The functional impacts of the CHKA SNP hCV1562388 (A>C), CHKA SNP hCV1562393(C>G), PCYT1A SNP rs939883 and SNP rs3772109, or other sequence variations associated with these tagging SNPs are unknown with respect to choline, PC, or homocysteine concentrations. Unlike the enzymes cystathionine beta-synthase (CBS), methionine synthase reductase (MTR), and 5,10-methylenetetrahydrofolate reductase (MTHFR), that are directly involved in folate-homocysteine metabolism, the CHK metabolic profile may be modulated, as its effect is transmitted through the choline pathway [24].

This study had limitations that lessen our ability to make solid inferences from the results. As noted, the study had limited sample size; therefore, precision was low for many of the estimated effects, particularly those involving gene-nutrient interactions.
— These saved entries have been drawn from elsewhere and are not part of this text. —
-- ==== Sys2Proof/Laws/Step.lean ====
section
/-! SUPPORT. Everything one step can do: a command, a change of what belongs to the host and the engine's operand and
result registers, or a reset. -/

namespace Sys2Proof.Machine

/-- What a step that answers a next state did. -/
def After (s t : State) : Prop :=
    (∃ rest i, s.rst = false ∧ s.busy = false ∧ exec i { s with host := rest } = .next t) ∨
    (∃ rest p l w m d r,
      t = { s with host := rest, ptr := p, len := l, rsp := w, mem := m, draws := d, reads := r } ∧
      (Memory.wf s.mem = true → Memory.wf m = true) ∧ (s.rst = true → p = s.ptr ∧ l = s.len ∧ w = s.rsp)) ∨
    (∃ rest b, t = { resetRegs s with host := rest, rst := b })

/-- Everything one step can do (R10, R32 to R37, R65, R66, R77, R140). -/
theorem step_cases {s t : State} (h : step s = .next t) : After s t := by
  unfold step at h
  split at h
  · next hh => cases h; exact .inr (.inl ⟨[], s.ptr, s.len, s.rsp, s.mem, s.draws, s.reads, by rw [← hh], id, fun _ => ⟨rfl, rfl, rfl⟩⟩)
  · next op rest hh =>
    have W : ∀ off v, hostWrite off v { s with host := rest } = .next t → After s t := by
      intro off v h
      unfold hostWrite at h
      split at h
      · cases h; exact .inr (.inl ⟨rest, s.ptr, s.len, s.rsp, s.mem, s.draws, s.reads, rfl, id, fun _ => ⟨rfl, rfl, rfl⟩⟩)
      · next hb =>
        simp at hb
        split at h
        · unfold writeCmd at h
          split at h
          · exact .inl ⟨rest, _, hb.1, hb.2, h⟩
          · cases h; exact .inr (.inl ⟨rest, s.ptr, s.len, _, s.mem, s.draws, s.reads, rfl, id, fun h => by simp [hb.1] at h⟩)
        · split at h
          · cases h; exact .inr (.inl ⟨rest, _, s.len, s.rsp, s.mem, s.draws, s.reads, rfl, id, fun h => by simp [hb.1] at h⟩)
          · split at h
            · cases h; exact .inr (.inl ⟨rest, s.ptr, _, s.rsp, s.mem, s.draws, s.reads, rfl, id, fun h => by simp [hb.1] at h⟩)
            · cases h; exact .inr (.inl ⟨rest, s.ptr, s.len, s.rsp, s.mem, s.draws, s.reads, rfl, id, fun h => by simp [hb.1] at h⟩)
    unfold hostStep at h
    cases op with
    | write off w v => simp only at h; split at h; exact W _ _ h; cases h
    | read off w => simp only at h; split at h; cases h; exact .inr (.inl ⟨rest, s.ptr, s.len, s.rsp, s.mem, s.draws, _, rfl, id, fun h => ⟨rfl, rfl, rfl⟩⟩); cases h
    | memStore a v =>
      simp only [hostStore] at h; split at h
      · next ha => cases h; exact .inr (.inl ⟨rest, s.ptr, s.len, s.rsp, _, s.draws, s.reads, rfl, Memory.wf_write _ _ _ ha, fun h => ⟨rfl, rfl, rfl⟩⟩)
      · cases h
    | memLoad a =>
      simp only [hostLoad] at h; split at h
      · next ha =>
        obtain ⟨d, hd⟩ := loadByte_state a {s with host := rest}
        cases h; exact .inr (.inl ⟨rest, s.ptr, s.len, s.rsp, s.mem, d, _, by rw [hd]; rfl, id, fun h => ⟨rfl, rfl, rfl⟩⟩)
      · cases h
    | setRst b =>
      simp only [setRst] at h; cases h
      by_cases hc : s.rst = true ∨ b = true
      · exact .inr (.inr ⟨rest, b, by simp [hc, resetRegs]⟩)
      · simp at hc
        exact .inr (.inl ⟨rest, s.ptr, s.len, s.rsp, s.mem, s.draws, s.reads, by simp [hc], id, fun h => ⟨rfl, rfl, rfl⟩⟩)
    | resumeIfErr =>
      simp only at h; split at h
      · exact W _ _ h
      · cases h; exact .inr (.inl ⟨rest, s.ptr, s.len, s.rsp, s.mem, s.draws, s.reads, rfl, id, fun h => ⟨rfl, rfl, rfl⟩⟩)

end Sys2Proof.Machine
end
Our study, explored only four tagging SNPs in two genes, limiting the ability to detect possible genetic modifiers related to choline metabolism.

Conclusion

Despite its limitations, this study provided initial data indicating a potential association between CHKA and PCYT1A gene variants and spina bifida risk. Future studies of additional SNPs within the CHKA and PCYT1A genes should be investigated as potential predictors of spina bifida risks.